Inara Pey has a post up regarding the new DX Exchange marketplace for Second Life : DX Exchange offers SL Marketplace alternative. The post details a lot of the ins and outs of the new Marketplace but it also points out some of the challenges facing DX Exchange.

The DX Marketplace has an aim :

It is our ambition to create a special place for Pro designers, who make good quality goods, of their own creation to display their collection. A place for them to stand out from the crowd of products and designers inSL.

For the customers, it has to be a tidy, well organized place where they can be sure to find only goods of ‘good standing’.

From a merchant point of view Inara states :

all goods can be sold at 0% commission for the time being (commission will eventually be 4%)

I’m not convinced that undercutting the commission from the SL Marketplace by 1% is really a selling point because commission is only due when an item is sold. I’m sure merchants are happy to pay an extra 1% commission, which in reality costs them nothing, for volume of sales. The reason commission doesn’t really cost merchants anything is because they know if they make a sale that commission is due, so therefore they build that into their pricing. Customers pay the commission in all reality, not merchants. Obviously commission will dictate pricing in many ways, but 5% for free listing is pretty low already. There’s not much wiggle room here.

This would be different if listing fees existed, but they don’t.

However Inara does point out something about DX Exchange’s Marketplace that is interesting :

There are some important points to note about this site when compared to something like the SL Marketplace.

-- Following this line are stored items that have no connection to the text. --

-- ==== Sys2Proof/Laws/Check.lean ====
section
/-! SUPPORT. The invariants of a state, and that the agents around the core do not interfere with it, as checks that can be
evaluated on a state written out. -/

namespace Sys2Proof.Machine

/-- `SieEndpoint.FifoOk` as a check. -/
def SieEndpoint.fifoOk (fifoPkts : Nat) (e : SieEndpoint) : Bool :=
  (e.rxQueue.all fun p => decide (p.bytes.length ≤ 2047)) && decide (e.rxQueue.length ≤ fifoPkts) &&
  decide (e.rxPos % 2 = 0) && decide (e.rxPos = 0 ∨ e.rxPos < e.headLength) &&
  (e.txQueue.all fun p => decide (p.length ≤ 2047)) && decide (e.txQueue.length ≤ fifoPkts) &&
  (match e.txCur with
    | none => true
    | some p => decide (p.bytes.length < p.count.toNat))

theorem fifoOk_sound {f : Nat} {e : SieEndpoint} (h : e.fifoOk f = true) : e.FifoOk f := by
  simp only [SieEndpoint.fifoOk, Bool.and_eq_true, List.all_eq_true, decide_eq_true_eq] at h
  obtain ⟨⟨⟨⟨⟨⟨h1, h2⟩, h3⟩, h4⟩, h5⟩, h6⟩, h7⟩ := h
  refine ⟨h1, h2, h3, h4, h5, h6, fun p hp => ?_⟩
  simpa [hp] using h7

/-- What the invariants say of data endpoint i. -/
def State.dataEpOk (s : State) (i : Nat) : Bool :=
  (s.ep i).enabled || (s.ep i).halted

/-- What the invariants say of endpoint i's registers. -/
def State.registersOk (s : State) (i : Nat) : Bool :=
  (!(s.sie.ep i).stall || (s.ep i).halted) && decide ((s.sie.ep i).mps = (s.ep i).mps)

/-- What the invariants say of data endpoint i's size and direction. -/
def State.bindingOk (s : State) (i : Nat) : Bool :=
  decide ((s.ep i).mps = s.cfg.bulkMpsFs ∨ (s.ep i).mps = s.cfg.bulkMpsHs) &&
  (!(s.ep i).enabled || decide ((s.sie.ep i).dirIn = decide (Config.dirOf s.cfg i = .IN)))

/-- `Request.CountsOk` as a check. -/
def Request.countsOk (r : Request) : Bool :=
  decide (r.actual ≤ r.length) && decide (r.length < 2 ^ 32)

/-- `Request.ReplyOk` as a check. -/
def Request.replyOk (r : Request) : Bool :=
  decide (r.buf = .coreBytes ∧ r.callback = none ∧ r.zero = false ∧ r.length ≤ 2 ∧ r.actual ≤ r.length)

/-- What the invariants say of endpoint i's queue. -/
def State.queueOk (s : State) (i : Nat) : Bool :=
  ((s.ep i).queue.all fun h => decide ((s.req h).queuedOn = some i)) && decide (s.ep i).queue.Nodup

/-- `State.RequestsOk` as a check. -/
def State.requestsOk (s : State) : Bool :=
  (s.reqs.all fun p => p.2.countsOk) && s.statusReq.replyOk && ((List.range s.eps.length).all fun i => s.queueOk i)

theorem requestsOk_sound {s : State} (h : s.requestsOk = true) : s.RequestsOk := by
  simp only [State.requestsOk, Request.countsOk, Request.replyOk, State.queueOk, Bool.and_eq_true, List.all_eq_true,
    decide_eq_true_eq, List.mem_range] at h
  obtain ⟨⟨h1, h2, h3, h4, h5, h6⟩, h8⟩ := h
  have hq : ∀ i, i < s.eps.length ∨ (s.ep i).queue = [] := by
    intro i
    by_cases hi : i < s.eps.length
    · exact .inl hi
    · exact .inr (by simp [State.ep, Nat.le_of_not_lt hi, Endpoint.absent])
  refine ⟨fun p hp => ⟨(h1 p hp).1, (h1 p hp).2⟩, ⟨h2, h3, h4, h5, h6⟩, fun i h hh => ?_, fun i => ?_⟩
  · rcases hq i with hi | hi
    · exact (h8 i hi).1 h hh
    · simp [hi] at hh
  · rcases hq i with hi | hi
    · exact (h8 i hi).2
    · simp [hi]

/-- `State.Inv` as a check. -/
def State.invOk (s : State) : Bool :=
  s.cfg.wf && decide (s.eps.length = s.numEps) && decide (s.sie.eps.length = s.numEps) && decide (Memory.wf s.mem) &&
  (s.ep 0).enabled && (s.dataEps.all fun i => s.dataEpOk i) &&
  decide (s.sie.eier = wordOfBits 0 ((List.range s.numEps).map fun k => (s.ep k).enabled)) &&
  ((List.range s.numEps).all fun i => s.registersOk i) &&
  decide ((s.ep 0).mps = s.cfg.ep0MpsFs ∨ (s.ep 0).mps = s.cfg.ep0MpsHs) && (s.dataEps.all fun i => s.bindingOk i) &&
  decide (s.dev.config ≠ 0 → s.dev.state = .configured) &&
  s.requestsOk &&
  (s.sie.eps.all fun e => e.fifoOk s.cfg.fifoPkts)

theorem mem_dataEps_iff {s : State} {i : Nat} : i ∈ s.dataEps ↔ 1 ≤ i ∧ i < s.numEps := by
  simp only [State.dataEps, List.mem_range'_1]
  omega

theorem invOk_sound {s : State} (h : s.invOk = true) : s.Inv := by
  simp only [State.invOk, Bool.and_eq_true, List.all_eq_true, decide_eq_true_eq, State.dataEpOk, State.registersOk,
    State.bindingOk, Bool.or_eq_true, Bool.not_eq_true', List.mem_range] at h
  obtain ⟨⟨⟨⟨⟨⟨⟨⟨⟨⟨⟨⟨h1, h2⟩, h3⟩, h4⟩, h5⟩, h6⟩, h7⟩, h8⟩, h9⟩, h10⟩, h11⟩, h12⟩, h13⟩ := h
  have hb := config_bounds h1
  refine ⟨h1, h2, h3, h4, h5, ?_, ?_, ?_, ?_, h9, ?_, ?_, h11, requestsOk_sound h12,
    fun e he => fifoOk_sound (h13 e he)⟩
  · intro i h1 h2 he
    rcases h6 i (mem_dataEps_iff.mpr ⟨h1, h2⟩) with h | h
    · simp [h] at he
    · exact h
  · intro k
    have hN : s.numEps ≤ 16 := hb.2.1
    rw [h7, getLsbD_wordOfBits _ _ _ (by simp; omega)]
    by_cases hk : k < s.numEps
    · simp [hk, List.getD_eq_getElem?_getD]
    · simp [hk, List.getD_eq_getElem?_getD]
  · intro i hi hst
    rcases (h8 i hi).1 with h | h
    · simp [h] at hst
    · exact h
  · exact fun i hi => (h8 i hi).2
  · exact fun i h1 h2 => (h10 i (mem_dataEps_iff.mpr ⟨h1, h2⟩)).1
  · intro i h1 h2 he
    rcases (h10 i (mem_dataEps_iff.mpr ⟨h1, h2⟩)).2 with h | h
    · simp [h] at he
    · exact h

/-- A request's buffer lies in memory. -/
def Request.fits (memSize : Nat) (r : Request) : Bool :=
  match r.buf with
  | .sysMem a => decide (a.toNat + r.length ≤ memSize)
  | .none | .coreBytes => true

/-- `State.Undisturbed` as a check. -/
def State.undisturbedOk (s : State) : Bool :=
  s.betweenMoves.isEmpty && (s.driverScript.all fun r => r.actions.isEmpty) &&
  (s.reqs.all fun p => p.2.fits s.cfg.memSize) && s.statusReq.fits s.cfg.memSize

theorem undisturbedOk_sound {s : State} (h : s.undisturbedOk = true) : s.Undisturbed := by
  simp only [State.undisturbedOk, Bool.and_eq_true, List.all_eq_true, List.isEmpty_iff] at h
  obtain ⟨⟨⟨h1, h2⟩, h3⟩, h4⟩ := h
  have key : ∀ r : Request, r.fits s.cfg.memSize = true → ∀ a, r.buf = .sysMem a → a.toNat + r.length ≤ s.cfg.memSize := by
    intro r hr a ha
    simpa [Request.fits, ha] using hr
  refine ⟨h1, h2, fun h a ha => ?_⟩
  cases h with
  | statusReq => exact key _ h4 a ha
  | user k =>
    simp only [State.req] at ha ⊢
    cases hf : findRequest k s.reqs with
    | none => simp [hf, Request.absent] at ha
    | some r =>
      simp only [hf, Option.getD_some] at ha ⊢
      exact key r (h3 _ (findRequest_mem hf)) a ha

end Sys2Proof.Machine
end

In particular, the engine used to power DX Exchange is Magento, and the stores within it are pretty much self-contained e-commerce sites contained within the DX Marketplace “wrapper”. This is important on two counts:

  • Merchants have access to virtually the full range of Magento e-commerce tools. These include not just product listing and sales reports, but options such as customer tracking, , creating and generating custom reports, running a store newsletter and / or blog, a range of CMS functions, setting custom search terms for product finding, and so on. In fact, far too much for a review such as this to cover.

  • Each store actually stands as its own e-commerce site, with its own dedicated URL (if people want to use it), its own shopping cart and its own checkout.

I believe that DX Exchange’s advantage may well be in those dedicated URL e-commerce sections rather than as a direct competitor to the SL Markeplace as a marketplace on its own.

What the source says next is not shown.